- Theatrical release poster
- Directed by: Albert Pyun
- Written by: Albert Pyun
- Produced by: Moctesuma Esparza
- Starring: John Stockwell; Michael Dudikoff; George Kennedy; Don Murray; Michele Little; Norbert Weisser; Lisa Blount;
- Cinematography: Charles Minsky
- Edited by: Dennis M. O'Connor
- Music by: Peter Manning Robinson
- Distributed by: De Laurentiis Entertainment Group (DEG) (US); Manson International (Non-US);
- Release dates: October 1984 (MIFED (Mercato internazionale del film e del documentario [it; fr])); July 1985 (Mystfest); September 19, 1986 (United States);
- Running time: 98 minutes
- Country: United States
- Language: English
- Budget: $3 million
- Box office: $7 million

= Radioactive Dreams =

1984 film by Albert Pyun

Radioactive Dreams is a 1984 post-apocalyptic science fiction-comedy film written and directed by Albert Pyun and starring George Kennedy, Michael Dudikoff, Don Murray, and Lisa Blount. The names of the two main characters are homages to noir detective fiction icons Philip Marlowe, Raymond Chandler and Mike Hammer.

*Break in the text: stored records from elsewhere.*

theorem takeCloserStory (h : Traffic s u) {src : Source} {k : Fin 48} {ch : Office} :
    Traffic s (takeCloserStory src k ch u) := by
  unfold Machine.takeCloserStory
  dsimp only
  split
  · split
    · exact h.modFramerOf.toClosing
    · exact h.modFramerOf
  · exact h.completeWrite

/-! ## Headers and routing -/

theorem countRouted (h : Traffic s u) {i : Fin 32} : Traffic s (countRouted i u) := by
  refine h.setDesk ?_
  cases u.desk i <;> rfl

theorem createEntry (h : Traffic s u) {k : Fin 48} {e : Entry} :
    Traffic s (createEntry k e u) := h.modStory.modOutlet

theorem routed (h : Traffic s u) {k : Fin 48} {r : Route} : Traffic s (routed k r u) := by
  unfold Machine.routed
  dsimp only
  refine Traffic.raise (Traffic.forEach (fun _ _ hv => hv.createEntry) (Traffic.modStory ?_))
  split
  · exact h.countRouted
  · exact h

theorem completeHeader (h : Traffic s u) {k : Fin 48} {x : HeaderFields} :
    Traffic s (completeHeader k x u).2 := by
  unfold Machine.completeHeader
  dsimp only
  split
  · exact h.modStory.routed
  · exact h.modStory.rejectStory

theorem judgeHeader (h : Traffic s u) {src : Source} {k : Fin 48} {b : Bool} :
    Traffic s (judgeHeader src k b u) := by
  unfold Machine.judgeHeader
  split
  · exact h.rejectStory.modFramerOf
  · rename_i x _
    have hc := h.completeHeader (k := k) (x := x)
    split <;> rename_i e <;> rw [e] at hc <;> exact hc.modFramerOf

theorem takeHeader (h : Traffic s u) {src : Source} {k : Fin 48} {ch : Office} :
    Traffic s (takeHeader src k ch u) := by
  unfold Machine.takeHeader
  split
  · exact h.judgeHeader
  · split
    · exact h.modFramerOf
    · exact h.rejectStory.modFramerOf.addLoose

theorem takeChar (h : Traffic s u) {src : Source} {ch : Office} :
    Traffic s (takeChar src ch u) := by
  unfold Machine.takeChar
  dsimp only
  split
  · split
    · exact h.takeIdle
    · exact h.takeOpenerMatch
    · exact h.takeCloserDiscard
    · exact h.takeDiscard
    all_goals exact h
  · split
    · exact h.restartIdle.takeHeader
    · exact h.restartIdle.takeInStory
    · exact h.restartIdle.takeCloserStory
    all_goals exact h.restartIdle

theorem refuseWrite (h : Traffic s u) {t : Fin 8} {k : Fin 48} {chs : List Office} :
    Traffic s (refuseWrite t k chs u) := by
  unfold Machine.refuseWrite
  dsimp only
  split
  · exact h.modFramerOf.modStory
  · exact h.modFramerOf

theorem takeHead (h : Traffic s u) {t : Fin 8} : Traffic s (takeHead t u) := by
  unfold Machine.takeHead
  split
  · exact h
  · split
    · dsimp only
      split
      · split
        · exact h.popQueue.takeChar
        · exact h.refuseWrite
      · exact h.popQueue.takeChar
    · exact h

/-! ## Claims on stories -/

theorem holdStory (h : Traffic s u) {k : Fin 48} {x : Holder} : Traffic s (holdStory k x u) :=
  h.modStory.modFramerOf

theorem reclaimWrite (h : Traffic s u) {src : Source} : Traffic s (reclaimWrite src u) := by
  unfold Machine.reclaimWrite
  split
  · exact h
  · split
    · exact h.modFramerOf.takeHead
    · exact h

theorem releaseStory (h : Traffic s u) {k : Fin 48} : Traffic s (releaseStory k u) :=
  h.modStory.reclaimWrite

theorem killFramer (h : Traffic s u) {k : Fin 48} : Traffic s (killFramer k u) := by
  unfold Machine.killFramer
  dsimp only
  split
  · exact h.modFramerOf.addLoose
  · exact h

theorem closeCut (h : Traffic s u) {k : Fin 48} {why : Fin 24 → CutReason} {r : CloseReason} :
    Traffic s (closeCut k why r u) :=
  Traffic.forEach (fun _ _ hv => hv.quietTestOutlet)
    (Traffic.modStory (h.forEach fun _ _ hv => hv.cutRecord))

theorem killStory (h : Traffic s u) {k : Fin 48} {a : Option (Fin 8)} :
    Traffic s (killStory k a u) := by
  have key := (h.killFramer (k := k)).closeCut (why := fun _ => .killed) (r := .killed) (k := k)
    |>.raise (f := .storyClosed) |>.quietTestSource (src := (u.story k).source)
  unfold Machine.killStory
  dsimp only
  split
  · split
    · exact key
    · exact key.offerReply
  · exact key.offerReply
  · exact key

theorem loseStory (h : Traffic s u) {k : Fin 48} : Traffic s (loseStory k u) := h.closeCut.raise

theorem loseSource (h : Traffic s u) {src : Source} : Traffic s (loseSource src u) := by
  refine Traffic.resetFramer (h.forEach fun k v hv => ?_)
  split
  · exact hv.loseStory
  · exact hv

theorem setPriority (h : Traffic s u) {k : Fin 48} {p : Priority} :
    Traffic s (setPriority k p u) := by
  unfold Machine.setPriority
  split
  · exact h
  · exact h.modStory

theorem addOutlet (h : Traffic s u) {k : Fin 48} {o : Fin 24} : Traffic s (addOutlet k o u) :=
  h.createEntry

theorem flushHeld (h : Traffic s u) {src : Source} {k : Fin 48} :
    Traffic s (flushHeld src k u) := by
  unfold Machine.flushHeld
  dsimp only
  split
  · split
    · exact h.completeWrite
    · split
      · exact h.completeWrite
      · exact h.addLoose
  · exact h

theorem endIdle (h : Traffic s u) {k : Fin 48} : Traffic s (endIdle k u) := by
  unfold Machine.endIdle
  dsimp only
  split
  · exact h.modFramerOf.flushHeld.modFramerOf.toClosing
  · exact h.modFramerOf.flushHeld

theorem expireIdle (h : Traffic s u) {k : Fin 48} : Traffic s (expireIdle k u) := by
  unfold Machine.expireIdle
  split
  · exact h.rejectStory.modFramerOf
  · exact h.endIdle
  all_goals exact h

theorem expireBlock (h : Traffic s u) {k : Fin 48} : Traffic s (expireBlock k u) := by
  unfold Machine.expireBlock
  dsimp only
  split
  · exact h
  · exact Traffic.offerWrite (h.forEach fun _ _ hv => hv.cutRecord.quietTestOutlet)

end Traffic

end Sys2Proof.Machine
end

The film has achieved cult status and has been screened in several cult revival programs around the world.

The film begins with two boys growing up in a fallout shelter, in an attempt to escape a nuclear war. They rejoin the world in 2010, and soon acquire the activation keys of the world's last nuclear missile. They get involved in gang warfare in their new environment.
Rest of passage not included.